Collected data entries
-- ==== Sys2Proof/WellFormed.lean ====
section
/-! DEFINITION. Which terms of Instr an encoding exists for (R91, R92, R95). -/

namespace Sys2Proof

/-- LIT has a count of 1 to 255 (R92) and RAW a payload of 4 to 255 bytes (R95); every other operand is any value of its
width. -/
def Instr.wellFormed : Instr → Bool
  | .hdr => true
  | .eor => true
  | .eoi => true
  | .trn => true
  | .repos _ _ => true
  | .raw payload => decide (4 ≤ payload.length) && decide (payload.length ≤ 255)
  | .lit n _ => n != 0
  | .sample _ => true

end Sys2Proof
end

TASK OBJECTIVE:
Nothing but the lines from the one containing "def Instr.wellFormed : Instr → Bool" through the last line of the data above should be set down, word for word.

ANSWER SECTION:
def Instr.wellFormed : Instr → Bool
  | .hdr => true
  | .eor => true
  | .eoi => true
  | .trn => true
  | .repos _ _ => true
  | .raw payload => decide (4 ≤ payload.length) && decide (payload.length ≤ 255)
  | .lit n _ => n != 0
  | .sample _ => true

end Sys2Proof
end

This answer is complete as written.